Reader Review: "Stay True"

by Anthony Conty (Parkville, MD): "Stay True" by Hua Hsu won the Pulitzer this year for Memoir/Autobiography, a new category I was excited to see. It is partly about being the son of immigrants, part a recollection of the 90s and part about grief and loss. The children of immigrants will relate to the beginning, and any 90s kids will identify with the alternative music zines the author writes.
Hsu develops a friendship with Ken that you will recognize from your college days: he is too "preppy" and "cookie-cutter," but they form a bond based on proximity. If you went to college in the mid-1990s, their pop culture conversations would make you cringe with recognition, but the philosophy discussions are beyond anything I produced in those days.
As a college student in that decade, I struggled to find an identity through music.

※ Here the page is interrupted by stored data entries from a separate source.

-- ==== Sys2Proof/Machine/Undefined.lean ====
section
/-!
DEFINITION. The encodings that are no instruction: undefined ones raise an exception, ones the source does not list are
refused (spec/30_encoding.md R252, R260-R264).
-/

namespace Sys2Proof.Machine

/-- `D4 xx, xx other than 0A`: not listed by the source (R264, D19). -/
def execUnlistedD4xx (_b : Byte) (_s : State) : Out :=
  .refused .unlistedEncoding

/-- `D5 xx, xx other than 0A`: not listed by the source (R264, D19). -/
def execUnlistedD5xx (_b : Byte) (_s : State) : Out :=
  .refused .unlistedEncoding

/-- `0F xx, xx = 07H to FFH`: undefined, #UD (R263, R260). -/
def execUndef0Fxx (_op2 : Byte) (s : State) : Out :=
  s.finish (raise 6)

/-- `83 /1`: not listed by the source (R264, D19). -/
def execUnlisted83n1 (_s : State) : Out :=
  .refused .unlistedEncoding

/-- `83 /4`: not listed by the source (R264, D19). -/
def execUnlisted83n4 (_s : State) : Out :=
  .refused .unlistedEncoding

/-- `83 /6`: not listed by the source (R264, D19). -/
def execUnlisted83n6 (_s : State) : Out :=
  .refused .unlistedEncoding

/-- `64`: undefined, #UD (R263, R260). -/
def execUndef64 (s : State) : Out :=
  s.finish (raise 6)

/-- `65`: undefined, #UD (R263, R260). -/
def execUndef65 (s : State) : Out :=
  s.finish (raise 6)

/-- `66`: undefined, #UD (R263, R260). -/
def execUndef66 (s : State) : Out :=
  s.finish (raise 6)

/-- `67`: undefined, #UD (R263, R260). -/
def execUndef67 (s : State) : Out :=
  s.finish (raise 6)

/-- `82`: not listed by the source (R264, D19). -/
def execUnlisted82 (_s : State) : Out :=
  .refused .unlistedEncoding

/-- `8C /4 to /7`: not listed by the source (R264, D19). -/
def execUnlisted8Chi (_s : State) : Out :=
  .refused .unlistedEncoding

/-- `8E /1`: undefined, #UD (R262, R260). -/
def execUndef8En1 (s : State) : Out :=
  s.finish (raise 6)

/-- `8E /4 to /7`: not listed by the source (R264, D19). -/
def execUnlisted8Ehi (_s : State) : Out :=
  .refused .unlistedEncoding

/-- `8F /1`: no instruction, #GP(0) (R252). -/
def execUndef8Fn1 (s : State) : Out :=
  s.finish (raise 13 (some 0))

/-- `8F /2`: no instruction, #GP(0) (R252). -/
def execUndef8Fn2 (s : State) : Out :=
  s.finish (raise 13 (some 0))

/-- `8F /3`: no instruction, #GP(0) (R252). -/
def execUndef8Fn3 (s : State) : Out :=
  s.finish (raise 13 (some 0))

/-- `8F /4`: no instruction, #GP(0) (R252). -/
def execUndef8Fn4 (s : State) : Out :=
  s.finish (raise 13 (some 0))

/-- `8F /5`: no instruction, #GP(0) (R252). -/
def execUndef8Fn5 (s : State) : Out :=
  s.finish (raise 13 (some 0))

/-- `8F /6`: no instruction, #GP(0) (R252). -/
def execUndef8Fn6 (s : State) : Out :=
  s.finish (raise 13 (some 0))

/-- `8F /7`: no instruction, #GP(0) (R252). -/
def execUndef8Fn7 (s : State) : Out :=
  s.finish (raise 13 (some 0))

/-- `C0 /6`: not listed by the source (R264, D19). -/
def execUnlistedC0n6 (_s : State) : Out :=
  .refused .unlistedEncoding

/-- `C1 /6`: not listed by the source (R264, D19). -/
def execUnlistedC1n6 (_s : State) : Out :=
  .refused .unlistedEncoding

/-- `D0 /6`: not listed by the source (R264, D19). -/
def execUnlistedD0n6 (_s : State) : Out :=
  .refused .unlistedEncoding

/-- `D1 /6`: not listed by the source (R264, D19). -/
def execUnlistedD1n6 (_s : State) : Out :=
  .refused .unlistedEncoding

/-- `D2 /6`: not listed by the source (R264, D19). -/
def execUnlistedD2n6 (_s : State) : Out :=
  .refused .unlistedEncoding

/-- `D3 /6`: not listed by the source (R264, D19). -/
def execUnlistedD3n6 (_s : State) : Out :=
  .refused .unlistedEncoding

/-- `C6 /1`: undefined, #UD (R263, R260). -/
def execUndefC6n1 (s : State) : Out :=
  s.finish (raise 6)

/-- `C6 /2`: undefined, #UD (R263, R260). -/
def execUndefC6n2 (s : State) : Out :=
  s.finish (raise 6)

/-- `C6 /3`: undefined, #UD (R263, R260). -/
def execUndefC6n3 (s : State) : Out :=
  s.finish (raise 6)

/-- `C6 /4`: undefined, #UD (R263, R260). -/
def execUndefC6n4 (s : State) : Out :=
  s.finish (raise 6)

/-- `C6 /5`: undefined, #UD (R263, R260). -/
def execUndefC6n5 (s : State) : Out :=
  s.finish (raise 6)

/-- `C6 /6`: undefined, #UD (R263, R260). -/
def execUndefC6n6 (s : State) : Out :=
  s.finish (raise 6)

/-- `C6 /7`: undefined, #UD (R263, R260). -/
def execUndefC6n7 (s : State) : Out :=
  s.finish (raise 6)

/-- `C7 /1`: undefined, #UD (R263, R260). -/
def execUndefC7n1 (s : State) : Out :=
  s.finish (raise 6)

/-- `C7 /2`: undefined, #UD (R263, R260). -/
def execUndefC7n2 (s : State) : Out :=
  s.finish (raise 6)

/-- `C7 /3`: undefined, #UD (R263, R260). -/
def execUndefC7n3 (s : State) : Out :=
  s.finish (raise 6)

/-- `C7 /4`: undefined, #UD (R263, R260). -/
def execUndefC7n4 (s : State) : Out :=
  s.finish (raise 6)

/-- `C7 /5`: undefined, #UD (R263, R260). -/
def execUndefC7n5 (s : State) : Out :=
  s.finish (raise 6)

/-- `C7 /6`: undefined, #UD (R263, R260). -/
def execUndefC7n6 (s : State) : Out :=
  s.finish (raise 6)

/-- `C7 /7`: undefined, #UD (R263, R260). -/
def execUndefC7n7 (s : State) : Out :=
  s.finish (raise 6)

/-- `D6`: not listed by the source (R264, D19). -/
def execUnlistedD6 (_s : State) : Out :=
  .refused .unlistedEncoding

/-- `F1`: not listed by the source (R264, D19). -/
def execUnlistedF1 (_s : State) : Out :=
  .refused .unlistedEncoding

/-- `F6 /1`: undefined, #UD (R368, R260). -/
def execUndefF6n1 (s : State) : Out :=
  s.finish (raise 6)

/-- `F7 /1`: undefined, #UD (R368, R260). -/
def execUndefF7n1 (s : State) : Out :=
  s.finish (raise 6)

/-- `FE /2`: undefined, #UD (R263, R260). -/
def execUndefFEn2 (s : State) : Out :=
  s.finish (raise 6)

/-- `FE /3`: undefined, #UD (R263, R260). -/
def execUndefFEn3 (s : State) : Out :=
  s.finish (raise 6)

/-- `FE /4`: undefined, #UD (R263, R260). -/
def execUndefFEn4 (s : State) : Out :=
  s.finish (raise 6)

/-- `FE /5`: undefined, #UD (R263, R260). -/
def execUndefFEn5 (s : State) : Out :=
  s.finish (raise 6)

/-- `FE /6`: undefined, #UD (R263, R260). -/
def execUndefFEn6 (s : State) : Out :=
  s.finish (raise 6)

/-- `FE /7`: undefined, #UD (R263, R260). -/
def execUndefFEn7 (s : State) : Out :=
  s.finish (raise 6)

/-- `FF /7`: no instruction, #GP(0) (R252). -/
def execUndefFFn7 (s : State) : Out :=
  s.finish (raise 13 (some 0))

/-- `0F 00 /6`: undefined, #UD (R263, R260). -/
def execUndef0F00n6 (s : State) : Out :=
  s.finish (raise 6)

/-- `0F 00 /7`: undefined, #UD (R263, R260). -/
def execUndef0F00n7 (s : State) : Out :=
  s.finish (raise 6)

/-- `0F 01 /5`: undefined, #UD (R263, R260). -/
def execUndef0F01n5 (s : State) : Out :=
  s.finish (raise 6)

/-- `0F 01 /7`: undefined, #UD (R263, R260). -/
def execUndef0F01n7 (s : State) : Out :=
  s.finish (raise 6)

/-- `0F 04`: not listed by the source (R264, D19). -/
def execUnlisted0F04 (_s : State) : Out :=
  .refused .unlistedEncoding

/-- `0F 05`: not listed by the source (R264, D19). -/
def execUnlisted0F05 (_s : State) : Out :=
  .refused .unlistedEncoding

end Sys2Proof.Machine
end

I liked the popular songs by edgy bands, and Hua struggles to reconcile liking what others do. My age bracket may relate to this more than others. 90s kids struggled to find an appropriate identity and blend in without conforming. It sounds paradoxical, but to me, it made sense.
When we reach the halfway point, where Hua and Ken are still discussing music, philosophers, and film, we realize that the writer focuses on life instead of death. When the deadly carjacking occurs, we have already grown attached to Ken and see why this untimely demise hit Hua so hard. He already illustrated why Ken had so much promise.
If you had not read the flap, you would not have known what was coming, and the climax would have hit harder; nonetheless, you miss Ken and realize that the songs and movies would forever remind Hua of him. After the death of a friend, how do you find meaning in the rest of the world when your loss makes everything seem secondary?